Exercise details >>
Restate word for word the entries below, starting with the line with "let out := f b t" and continuing through the line with "def execDense (n". Include both of those lines and no others.

Information supplied >>
________________________________________

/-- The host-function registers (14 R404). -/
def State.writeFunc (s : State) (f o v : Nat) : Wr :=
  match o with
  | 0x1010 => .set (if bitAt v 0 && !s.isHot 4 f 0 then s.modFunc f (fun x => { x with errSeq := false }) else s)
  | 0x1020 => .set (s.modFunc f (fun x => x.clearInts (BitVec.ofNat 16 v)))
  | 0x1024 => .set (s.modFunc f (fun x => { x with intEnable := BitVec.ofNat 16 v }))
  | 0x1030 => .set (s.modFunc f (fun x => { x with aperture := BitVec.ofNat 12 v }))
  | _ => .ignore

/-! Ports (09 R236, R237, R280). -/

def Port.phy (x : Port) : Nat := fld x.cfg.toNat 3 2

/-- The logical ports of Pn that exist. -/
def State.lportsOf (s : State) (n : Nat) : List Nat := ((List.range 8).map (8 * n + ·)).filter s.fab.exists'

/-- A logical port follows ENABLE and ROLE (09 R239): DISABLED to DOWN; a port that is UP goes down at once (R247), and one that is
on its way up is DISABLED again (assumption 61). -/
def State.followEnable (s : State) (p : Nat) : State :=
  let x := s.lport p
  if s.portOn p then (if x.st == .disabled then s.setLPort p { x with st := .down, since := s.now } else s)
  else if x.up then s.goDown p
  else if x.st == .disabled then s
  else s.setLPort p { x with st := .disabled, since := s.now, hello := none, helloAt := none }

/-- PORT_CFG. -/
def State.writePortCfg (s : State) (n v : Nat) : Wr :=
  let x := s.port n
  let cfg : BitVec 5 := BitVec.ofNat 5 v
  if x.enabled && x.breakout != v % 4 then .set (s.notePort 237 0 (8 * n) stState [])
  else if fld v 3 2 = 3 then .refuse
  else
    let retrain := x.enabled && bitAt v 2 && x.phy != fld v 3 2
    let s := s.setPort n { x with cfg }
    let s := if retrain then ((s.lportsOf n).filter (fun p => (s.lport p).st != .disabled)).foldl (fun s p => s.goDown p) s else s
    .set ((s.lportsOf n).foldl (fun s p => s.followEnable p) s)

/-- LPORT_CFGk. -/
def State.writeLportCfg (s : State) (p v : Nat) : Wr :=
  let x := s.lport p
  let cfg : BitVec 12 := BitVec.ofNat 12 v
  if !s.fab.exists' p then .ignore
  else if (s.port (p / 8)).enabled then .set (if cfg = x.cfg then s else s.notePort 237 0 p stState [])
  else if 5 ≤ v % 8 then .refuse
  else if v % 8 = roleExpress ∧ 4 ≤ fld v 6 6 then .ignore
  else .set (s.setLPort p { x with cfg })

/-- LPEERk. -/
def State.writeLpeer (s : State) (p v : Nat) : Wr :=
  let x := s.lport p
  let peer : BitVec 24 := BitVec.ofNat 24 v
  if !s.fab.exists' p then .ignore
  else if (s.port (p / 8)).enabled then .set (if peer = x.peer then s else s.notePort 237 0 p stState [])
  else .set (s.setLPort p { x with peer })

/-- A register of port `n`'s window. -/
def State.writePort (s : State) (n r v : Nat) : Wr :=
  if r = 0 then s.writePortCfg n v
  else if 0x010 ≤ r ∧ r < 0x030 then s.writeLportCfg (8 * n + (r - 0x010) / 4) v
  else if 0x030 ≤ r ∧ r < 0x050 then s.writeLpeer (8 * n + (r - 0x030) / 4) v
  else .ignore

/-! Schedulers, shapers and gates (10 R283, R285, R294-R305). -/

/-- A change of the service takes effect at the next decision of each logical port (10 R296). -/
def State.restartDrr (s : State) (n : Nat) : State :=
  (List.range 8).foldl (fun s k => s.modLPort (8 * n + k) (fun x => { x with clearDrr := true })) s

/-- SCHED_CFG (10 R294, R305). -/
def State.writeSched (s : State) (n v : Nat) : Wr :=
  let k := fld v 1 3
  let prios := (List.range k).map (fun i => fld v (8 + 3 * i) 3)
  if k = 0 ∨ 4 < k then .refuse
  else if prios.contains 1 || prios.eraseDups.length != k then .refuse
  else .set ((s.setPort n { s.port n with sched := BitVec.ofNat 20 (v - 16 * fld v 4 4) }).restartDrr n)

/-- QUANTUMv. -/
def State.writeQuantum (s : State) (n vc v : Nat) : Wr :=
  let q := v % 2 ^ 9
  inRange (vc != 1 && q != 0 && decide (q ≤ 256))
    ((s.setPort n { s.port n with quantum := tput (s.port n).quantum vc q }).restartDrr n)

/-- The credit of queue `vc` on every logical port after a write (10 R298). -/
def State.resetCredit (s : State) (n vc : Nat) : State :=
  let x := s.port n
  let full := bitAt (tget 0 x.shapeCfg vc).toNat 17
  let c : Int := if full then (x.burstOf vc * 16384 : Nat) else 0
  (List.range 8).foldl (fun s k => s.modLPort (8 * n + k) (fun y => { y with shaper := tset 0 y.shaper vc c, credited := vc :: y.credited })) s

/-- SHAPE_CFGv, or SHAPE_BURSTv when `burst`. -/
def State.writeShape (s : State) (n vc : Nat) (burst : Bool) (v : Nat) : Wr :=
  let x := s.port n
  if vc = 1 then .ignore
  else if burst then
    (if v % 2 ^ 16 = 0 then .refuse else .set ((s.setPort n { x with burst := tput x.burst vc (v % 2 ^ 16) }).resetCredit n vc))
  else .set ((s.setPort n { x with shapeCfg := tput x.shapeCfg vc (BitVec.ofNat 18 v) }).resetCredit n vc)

________________________________________

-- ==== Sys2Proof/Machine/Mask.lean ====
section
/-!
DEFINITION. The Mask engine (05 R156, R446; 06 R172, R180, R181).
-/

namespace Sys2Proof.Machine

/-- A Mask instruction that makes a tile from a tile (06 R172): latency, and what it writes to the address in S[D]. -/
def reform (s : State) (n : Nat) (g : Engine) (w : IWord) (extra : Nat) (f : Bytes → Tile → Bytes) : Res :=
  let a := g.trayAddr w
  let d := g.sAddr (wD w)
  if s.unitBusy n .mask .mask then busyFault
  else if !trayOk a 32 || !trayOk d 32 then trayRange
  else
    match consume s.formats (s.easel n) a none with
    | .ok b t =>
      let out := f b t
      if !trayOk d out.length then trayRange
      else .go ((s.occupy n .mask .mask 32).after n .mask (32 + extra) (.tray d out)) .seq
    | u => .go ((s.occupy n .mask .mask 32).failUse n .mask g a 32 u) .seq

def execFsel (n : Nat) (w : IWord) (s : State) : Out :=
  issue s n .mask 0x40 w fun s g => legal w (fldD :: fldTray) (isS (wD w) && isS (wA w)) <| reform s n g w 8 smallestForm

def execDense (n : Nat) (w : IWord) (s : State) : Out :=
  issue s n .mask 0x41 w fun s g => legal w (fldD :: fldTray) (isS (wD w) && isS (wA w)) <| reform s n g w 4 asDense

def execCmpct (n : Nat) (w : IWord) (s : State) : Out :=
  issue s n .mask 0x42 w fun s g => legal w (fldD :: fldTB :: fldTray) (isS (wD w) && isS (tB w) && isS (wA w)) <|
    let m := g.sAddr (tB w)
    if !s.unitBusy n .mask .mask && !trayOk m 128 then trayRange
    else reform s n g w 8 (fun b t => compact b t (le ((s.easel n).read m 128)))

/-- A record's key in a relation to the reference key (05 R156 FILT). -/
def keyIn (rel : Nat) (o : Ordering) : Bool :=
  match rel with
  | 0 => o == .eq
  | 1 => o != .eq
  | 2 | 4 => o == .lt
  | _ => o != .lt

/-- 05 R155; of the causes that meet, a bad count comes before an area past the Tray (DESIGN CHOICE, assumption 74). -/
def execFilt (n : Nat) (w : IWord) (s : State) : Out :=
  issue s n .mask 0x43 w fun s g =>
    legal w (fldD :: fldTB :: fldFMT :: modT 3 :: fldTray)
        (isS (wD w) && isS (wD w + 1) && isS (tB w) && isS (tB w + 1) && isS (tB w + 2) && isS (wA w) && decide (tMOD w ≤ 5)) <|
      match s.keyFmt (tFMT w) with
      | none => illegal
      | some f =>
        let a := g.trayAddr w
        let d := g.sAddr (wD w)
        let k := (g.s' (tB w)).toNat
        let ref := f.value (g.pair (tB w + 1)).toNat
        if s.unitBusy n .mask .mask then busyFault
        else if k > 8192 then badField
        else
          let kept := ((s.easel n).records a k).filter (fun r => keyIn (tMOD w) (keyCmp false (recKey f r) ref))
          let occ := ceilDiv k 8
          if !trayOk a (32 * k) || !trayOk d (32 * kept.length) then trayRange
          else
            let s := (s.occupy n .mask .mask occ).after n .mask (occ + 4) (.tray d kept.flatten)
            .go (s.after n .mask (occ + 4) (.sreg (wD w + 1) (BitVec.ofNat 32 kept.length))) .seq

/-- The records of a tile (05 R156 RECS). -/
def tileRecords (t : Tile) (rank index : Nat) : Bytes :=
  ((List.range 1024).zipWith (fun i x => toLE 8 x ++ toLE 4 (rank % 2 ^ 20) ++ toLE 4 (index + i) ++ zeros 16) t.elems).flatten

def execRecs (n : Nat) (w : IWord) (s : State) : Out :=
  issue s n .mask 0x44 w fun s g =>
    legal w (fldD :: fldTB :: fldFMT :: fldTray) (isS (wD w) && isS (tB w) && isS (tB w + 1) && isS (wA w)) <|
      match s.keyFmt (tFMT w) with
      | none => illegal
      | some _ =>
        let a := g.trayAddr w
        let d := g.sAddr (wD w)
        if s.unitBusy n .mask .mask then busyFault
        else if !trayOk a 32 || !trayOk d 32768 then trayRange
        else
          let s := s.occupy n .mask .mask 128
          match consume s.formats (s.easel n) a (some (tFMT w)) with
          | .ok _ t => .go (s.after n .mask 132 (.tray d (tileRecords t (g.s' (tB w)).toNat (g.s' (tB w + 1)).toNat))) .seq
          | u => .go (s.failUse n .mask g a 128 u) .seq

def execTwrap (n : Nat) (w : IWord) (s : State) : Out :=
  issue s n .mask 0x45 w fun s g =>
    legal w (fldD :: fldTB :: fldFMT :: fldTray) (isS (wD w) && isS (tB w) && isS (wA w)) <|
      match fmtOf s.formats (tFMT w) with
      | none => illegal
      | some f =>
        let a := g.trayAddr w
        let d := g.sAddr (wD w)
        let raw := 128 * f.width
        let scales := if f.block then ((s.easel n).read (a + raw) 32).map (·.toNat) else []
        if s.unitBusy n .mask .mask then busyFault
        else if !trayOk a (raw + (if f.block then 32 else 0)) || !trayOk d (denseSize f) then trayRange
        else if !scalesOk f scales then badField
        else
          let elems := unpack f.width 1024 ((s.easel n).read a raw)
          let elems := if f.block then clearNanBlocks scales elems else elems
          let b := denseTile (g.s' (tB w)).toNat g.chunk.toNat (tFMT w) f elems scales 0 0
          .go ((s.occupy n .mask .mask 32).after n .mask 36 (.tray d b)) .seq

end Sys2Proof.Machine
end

________________________________________

Result below >>
      let out := f b t
      if !trayOk d out.length then trayRange
      else .go ((s.occupy n .mask .mask 32).after n .mask (32 + extra) (.tray d out)) .seq
    | u => .go ((s.occupy n .mask .mask 32).failUse n .mask g a 32 u) .seq

def execFsel (n : Nat) (w : IWord) (s : State) : Out :=
  issue s n .mask 0x40 w fun s g => legal w (fldD :: fldTray) (isS (wD w) && isS (wA w)) <| reform s n g w 8 smallestForm

def execDense (n : Nat) (w : IWord) (s : State) : Out :=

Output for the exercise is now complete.